Exemplary embodiment of the present invention has many advantages.The low latency formation that exemplary embodiment of the present invention provides the elimination expense relevant with the work queue unit to and defined and allow message is placed directly in formation to last required mechanism.Can realize these savings at the transmission and the receiving end of link.Simulation result has shown that use the present invention can make the stand-by period of node-to-node approximately reduce by half.In addition, exemplary embodiment can be operated mutually with other standard nodes that do not realize those exemplary embodiments, and does not have adverse effect (still not realizing the over-all properties benefit when realizing on two nodes).
As mentioned above, can realize embodiments of the invention to be used to implement the computer implemented processing of those processing and the form of device.Embodiments of the invention also can be with comprising tangible medium, realizing such as the form of the computer program code of the instruction that comprises in floppy disk, CD-ROMs, hard disk drive or any other computer-readable recording medium, wherein, when computer program code being loaded in the computing machine and being carried out by it, computing machine becomes and is used to implement device of the present invention.The present invention also form of general-purpose computers program code realizes, for example, no matter whether this program code is stored in the storage medium, is loaded into and/or is carried out or on some transmission mediums, such as electric wire or cable, transmit by optical fiber or through electromagnetic radiation by computing machine, wherein, when computer program code being loaded in the computing machine and being carried out by it, computing machine becomes and is used to implement device of the present invention.When carrying out on general purpose microprocessor, computer program code section configure microprocessor is so that create dedicated logic circuit.
Although reference example embodiment has described the present invention, it should be appreciated by those skilled in the art that and to make various changes and can replace its element, and do not deviate from scope of the present invention with equivalent.In addition, various parts can be realized with hardware, software or firmware or its combination in any.At last, can make various improvement and make particular condition or material be applicable to instruction of the present invention, and not deviate from its essential scope.Therefore, the invention is not restricted to conduct and be used to realize desired the best of the present invention or the disclosed specific embodiment of sole mode, but the present invention will comprise all embodiment that drop in the accessory claim book scope.Use first, second grade of term not represent any order or importance, first, second waits distinct elements and be to use term.Use one, one of term etc. not represent the restriction of quantity, there is at least one referenced items in the phase antirepresentation.
Claims (16)
1. right system of formation that is used to be provided for I/O-I/O adapter comprises:
Primary memory has transmit queue and receives formation;
The I/O adapter, the message self that is used for receiving on link is placed on described reception formation, and is used for being transmitted on link the message self that described transmit queue is preserved; And
Processor is communicated by letter with described I/O adapter with described primary memory, and the user that described processor is carried out in the described primary memory handles, and described user handles the access transmit queue and receives formation,
Wherein, described I/O adapter comprises the formation his-and-hers watches, and described formation his-and-hers watches comprise the transmit queue characteristic that is used for described transmit queue and are used for the reception formation characteristic of described reception formation.

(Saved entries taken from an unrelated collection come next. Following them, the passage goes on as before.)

-- ==== Sys2Proof/Safety.lean ====
section
/-! DEFINITION. What a safe run is, and the terms in which claims say what an instruction does and what it leaves
alone. -/

namespace Sys2Proof

/-- The machine goes on from a state: its step answers a next state. -/
def GoesOn (s : Machine.State) : Prop := ∃ t, Machine.step s = .next t

/-- A run of `n` steps from `s` goes on throughout. -/
def SafeFor : Nat → Machine.State → Prop
  | 0, _ => True
  | n + 1, s => ∃ t, Machine.step s = .next t ∧ SafeFor n t

end Sys2Proof

namespace Sys2Proof.Machine

open Sys2Proof

/-- What an instruction does: it answers a next state, of which `P` holds. -/
def Does (i : Instr) (s : State) (P : State → Prop) : Prop := ∃ t, exec i s = .next t ∧ P t

/-- Nothing but cores differs between two states, and no core but `k`. -/
def OnlyCore (k : Nat) (s t : State) : Prop := t = { s with cores := t.cores } ∧ ∀ j, j ≠ k → t.core j = s.core j

/-- Nothing differs but the x registers, the program counter and the status of the current core's S-stream. -/
def OnlyX (s t : State) : Prop :=
  OnlyCore s.curN s t ∧
  t.me = { s.me with s := { s.me.s with x := t.me.s.x, pc := t.me.s.pc, st := t.me.s.st } }

/-- Nothing differs but what `OnlyX` allows and SST. -/
def OnlyXSst (s t : State) : Prop :=
  OnlyCore s.curN s t ∧
  t.me = { s.me with s := { s.me.s with x := t.me.s.x, pc := t.me.s.pc, st := t.me.s.st, sst := t.me.s.sst } }

/-- The x registers after a write of `d`: x0 goes on reading zero, every other register keeps its value (R17). -/
def XIs (d : XReg) (v : Word) (s t : State) : Prop := ∀ n, t.me.xr n = if n = d ∧ d ≠ 0#6 then v else s.me.xr n

/-- The S-stream goes on at the next word (R53). -/
def NextWord (s t : State) : Prop := t.me.s.pc = s.me.s.pc + 4#16 ∧ t.me.s.st = .running

/-- An instruction writes `v` to x(d), goes on at the next word and leaves all else alone. -/
def WritesX (i : Instr) (s : State) (d : XReg) (v : Word) : Prop :=
  Does i s (fun t => XIs d v s t ∧ NextWord s t ∧ OnlyX s t)

/-- The same for an instruction that also ORs flags into SST. -/
def WritesXSst (i : Instr) (s : State) (d : XReg) (v flags : Word) : Prop :=
  Does i s (fun t => XIs d v s t ∧ NextWord s t ∧ t.me.s.sst = s.me.s.sst ||| flags ∧ OnlyXSst s t)

/-- An instruction goes on at `target`, writes `v` to x(d) and leaves all else alone. -/
def JumpsTo (i : Instr) (s : State) (d : XReg) (v : Word) (target : BitVec 16) : Prop :=
  Does i s (fun t => XIs d v s t ∧ t.me.s.pc = target ∧ t.me.s.st = .running ∧ OnlyX s t)

/-- An instruction goes on at the next word and otherwise leaves what `f` makes of the current core. -/
def Retires (i : Instr) (s : State) (f : Core → Core) : Prop :=
  Does i s (fun t => OnlyCore s.curN s t ∧
    t.me = { f s.me with s := { (f s.me).s with pc := s.me.s.pc + 4#16, st := .running } })

/-- The S-stream waits at its instruction and nothing else changes (R197). -/
def Waits (i : Instr) (s : State) (w : WaitOn) : Prop :=
  Does i s (fun t => OnlyCore s.curN s t ∧ t.me = { s.me with s := { s.me.s with st := .waiting w } })

/-- A synchronous trap outside a handler (R209): the saved registers, the mode, the handler's address, and nothing
else. -/
def Traps (i : Instr) (s : State) (cause : Nat) (tval : Word) : Prop :=
  Does i s (fun t => OnlyCore s.curN s t ∧
    t.me = { s.me with s := { s.me.s with
      tepc := s.me.s.pc.setWidth 64 ||| (if s.me.s.mode = .user then 1#64 else 0#64)
      tcause := BitVec.ofNat 64 cause
      tval := tval
      mode := .supervisor
      inHandler := true
      pc := s.me.s.tvec.setWidth 16 &&& 0xFFFC#16
      st := .running
      forkTab := none } })

/-- Every block of a run of device memory reads as it lies through a key slot: it is under the slot's key, or under none (R339). -/
def Keyed (s : State) (slot : Option (BitVec 13)) (pa n : Nat) : Prop :=
  ∀ q, pa / 16 ≤ q → 16 * q < pa + n → s.mem.dev.tag q = none ∨ s.mem.dev.tag q = s.keyIn slot

/-- `n` bytes at offset `off` of an entry lie together in device memory at `pa`, in one unit that is not discarded, and an
access of kind `b` may reach them (R93, R239) and reads them under their key; no migration is under way. -/
def Reaches (s : State) (m : Mte) (b : MaskBit) (r w : Bool) (off n pa : Nat) : Prop :=
  m.st = .live ∧ m.pred = false ∧ m.may b r w = true ∧ 0 < n ∧ off + n ≤ m.len ∧ m.len ≤ 2 ^ 32 ∧
  (m.vbase + off) % 65536 + n ≤ 65536 ∧ s.mem.mig = [] ∧
  (∃ q i, runAt m.runs ((m.vbase + off) / 65536 - m.vbase / 65536) = some (q, i) ∧ q.host = false ∧
    (s.clampAt false (q.frame.toNat + i)).dsc = false ∧
    pa = (q.frame.toNat + i) * 65536 + (m.vbase + off) % 65536) ∧
  0 < m.refs ∧ (r = true → Keyed s (m.keyAt off) pa n)

/-- No byte of a run of device memory is poisoned, and its check values are right (R397). -/
def CleanAt (s : State) (pa n : Nat) : Prop :=
  s.mem.dev.bad pa n = [] ∧ ∀ i, i < n → Sparse.get false s.mem.dev.pois (pa + i) = false

/-- No page migrates whose old unit has not been revoked everywhere, so that no access waits for a line (R356). -/
def Still (s : State) : Prop := ∀ p, p ∈ s.mem.mig → p.settled = true

/-- Neither a core nor the base core of its panel runs a copy of a step that is run twice (R283). -/
def NoTwin (s : State) (k : Nat) : Prop :=
  ∀ j, j = k ∨ j = (s.core k).panelBase k → ∀ w, (s.core j).step = some w → w.twin = .none

/-- Every store of a core, and of its panel, is visible to the device (R249). -/
def NoBuffer (s : State) (k : Nat) : Prop :=
  (s.core k).buffer = [] ∧ ((s.core k).panel.size ≠ 0#5 → (s.panel ((s.core k).panelBase k)).buffer = [])

/-- The queues of a core's S-stream, or with `v` of its V-stream, are empty, and its loads perform as they issue, which they may
(R250, log entry 24). -/
def Prompt (s : State) (k : Nat) (v : Bool) : Prop :=
  s.lazy = false ∧ (s.core k).loadsOf v = [] ∧ (s.core k).storesOf v = []

/-- No scratchpad store of a stream that stands in its queue meets `n` bytes at an address (R250). -/
def NoSpStore (s : State) (v : Bool) (a n : Nat) : Prop :=
  ∀ q, q ∈ s.me.storesOf v → q.via = none → (s.me.storeRuns q).any (fun r => runsMeet (a, n) r) = false

/-- No access of a core waits to perform or to become visible, and no twin copy runs on it. -/
def Quiet (s : State) (k : Nat) : Prop := Prompt s k false ∧ Prompt s k true ∧ NoBuffer s k ∧ NoTwin s k

/-- The entries of the mortise table of the current core, after a V access through `tok` has issued and holds it (R241). -/
def HoldsTok (s t : State) (tok : Option Tok) : Prop :=
  ∀ j, t.me.mte j =
    if tok.map (fun x => x.idx.toNat) = some j then { s.me.mte j with refs := (s.me.mte j).refs + 1 } else s.me.mte j

/-- Nothing differs but what a load, store or atomic of the S-stream that has performed may change: the x registers, the program
counter and the status, SST, the stores at core scope, and its place in the order of accesses. -/
def OnlyAccess (s t : State) : Prop :=
  OnlyCore s.curN s t ∧
  t.me = { s.me with
    buffer := t.me.buffer
    s := { s.me.s with x := t.me.s.x, pc := t.me.s.pc, st := t.me.s.st, sst := t.me.s.sst, seq := s.me.s.seq + 1 } }

/-- A load or atomic has performed: `v` in x(d), flags in SST, on at the next word, and nothing else. -/
def LoadsX (i : Instr) (s : State) (d : XReg) (v flags : Word) : Prop :=
  Does i s (fun t => XIs d v s t ∧ NextWord s t ∧ t.me.s.sst = s.me.s.sst ||| flags ∧ t.me.buffer = s.me.buffer ∧
    OnlyAccess s t)

/-- A load or atomic of the S-stream has met a poisoned byte (R95): a trap outside a handler, with no result; `r` is the state after
the bytes have been read. -/
def TrapsPoison (i : Instr) (s r : State) : Prop :=
  Does i s (fun t => (∀ n, t.me.xr n = s.me.xr n) ∧ t.me.s.tcause = 10 ∧ t.me.s.tval = 0 ∧
    t.me.s.tepc = s.me.s.pc.setWidth 64 ||| (if s.me.s.mode = .user then 1#64 else 0#64) ∧
    t.me.s.mode = .supervisor ∧ t.me.s.inHandler = true ∧ t.me.s.pc = s.me.s.tvec.setWidth 16 &&& 0xFFFC#16 ∧
    t.me.s.st = .running ∧ t.me.s.sst = s.me.s.sst ∧ t.me.s.loads = [] ∧ t.me.s.queue = s.me.s.queue ∧
    t.me.buffer = s.me.buffer ∧ t.me.mtes = s.me.mtes ∧ OnlyCore s.curN r t)

/-- No access in the queues of the S-stream goes through a token (log entry 36). -/
def Unused (s : State) (tok : Option Tok) : Prop :=
  tok = none ∨ ((∀ l, l ∈ s.me.s.loads → l.tok ≠ tok) ∧ ∀ q, q ∈ s.me.s.queue → q.via ≠ tok)

/-- An entry of the load queue of the S-stream is complete as an instruction and stands there; nothing else changes (R75, R93). -/
def EntersLoad (i : Instr) (s : State) (l : QLoad) : Prop :=
  Does i s (fun t => OnlyCore s.curN s t ∧
    t.me = { s.me with
      s := { s.me.s with
        pc := s.me.s.pc + 4#16
        st := .running
        loads := s.me.s.loads ++ [{ l with pc := s.me.s.pc, seq := s.me.s.seq }]
        seq := s.me.s.seq + 1 } })

/-- An entry of the store queue of the S-stream is complete as an instruction and stands there; SST takes flags, and nothing else
changes (R93, R94). -/
def EntersStore (i : Instr) (s : State) (q : QStore) (flags : Word) : Prop :=
  Does i s (fun t => OnlyCore s.curN s t ∧
    t.me = { s.me with
      s := { s.me.s with
        pc := s.me.s.pc + 4#16
        st := .running
        sst := s.me.s.sst ||| flags
        queue := s.me.s.queue ++ [{ q with seq := s.me.s.seq }]
        seq := s.me.s.seq + 1 } })

/-- What a V load leaves: what `f` makes of the current core of `r`, which is the state after the reads, the next word, a place in
the order of accesses, and nothing else. -/
def LoadsV (s r : State) (f : Core → Core) (u : State) : Prop :=
  OnlyCore s.curN r u ∧ (∀ j, u.me.mte j = s.me.mte j) ∧
  u.me = { f r.me with
    mtes := u.me.mtes
    v := { (f r.me).v with eng := s.me.v.eng.advance 1, wait := none, seq := s.me.v.seq + 1 } }

/-- A V load that has performed changes nothing but the register `d`, its place in the order of accesses, and goes on. -/
def OnlyLoadV (s u : State) (d : VReg) : Prop :=
  OnlyCore s.curN s u ∧ (∀ j, u.me.mte j = s.me.mte j) ∧
  (∀ r, r ≠ d → u.me.vr r = s.me.vr r ∧ u.me.vpois r = s.me.vpois r) ∧
  u.me = { s.me with
    mtes := u.me.mtes
    v := { s.me.v with
      v := u.me.v.v, vp := u.me.v.vp, eng := s.me.v.eng.advance 1, wait := none, seq := s.me.v.seq + 1 } }

/-- A V store stands in its store queue: the next word, the stores given, their token's reference, and nothing else (R144). -/
def EntersStoreV (s : State) (q : QStore) (u : State) : Prop :=
  OnlyCore s.curN s u ∧ HoldsTok s u q.via ∧
  u.me = { s.me with
    mtes := u.me.mtes
    v := { s.me.v with
      eng := s.me.v.eng.advance 1
      wait := none
      queue := s.me.v.queue ++ [{ q with seq := s.me.v.seq }]
      seq := s.me.v.seq + 1 } }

2. the system as claimed in claim 1, wherein, described transmit queue and described reception formation do not keep work queue unit-WQE.
3. the system as claimed in claim 1, wherein, described transmit queue characteristic comprises message-length.
4. the system as claimed in claim 1, wherein, described reception formation characteristic comprises message-length.
5. the system as claimed in claim 1, wherein, described formation his-and-hers watches comprise the transmit queue totalizer counter that is used for notifying described I/O adapter when message has been placed on the described transmit queue.
6. the system as claimed in claim 1, wherein, described characteristic comprises the transmit queue message count that each is finished.
7. the system as claimed in claim 1, wherein, described characteristic comprises that whether having the formation of reception finishes.
8. the system as claimed in claim 1, wherein, described user's processing configuration particular queue is right, so that described I/O adapter will point to the work queue unit-WQE of the message that receives and be placed on and be used for the right reception formation of that particular queue on described link, and on described link, transmit by being kept at the message that the WQE that is used for the right transmit queue of that particular queue points to.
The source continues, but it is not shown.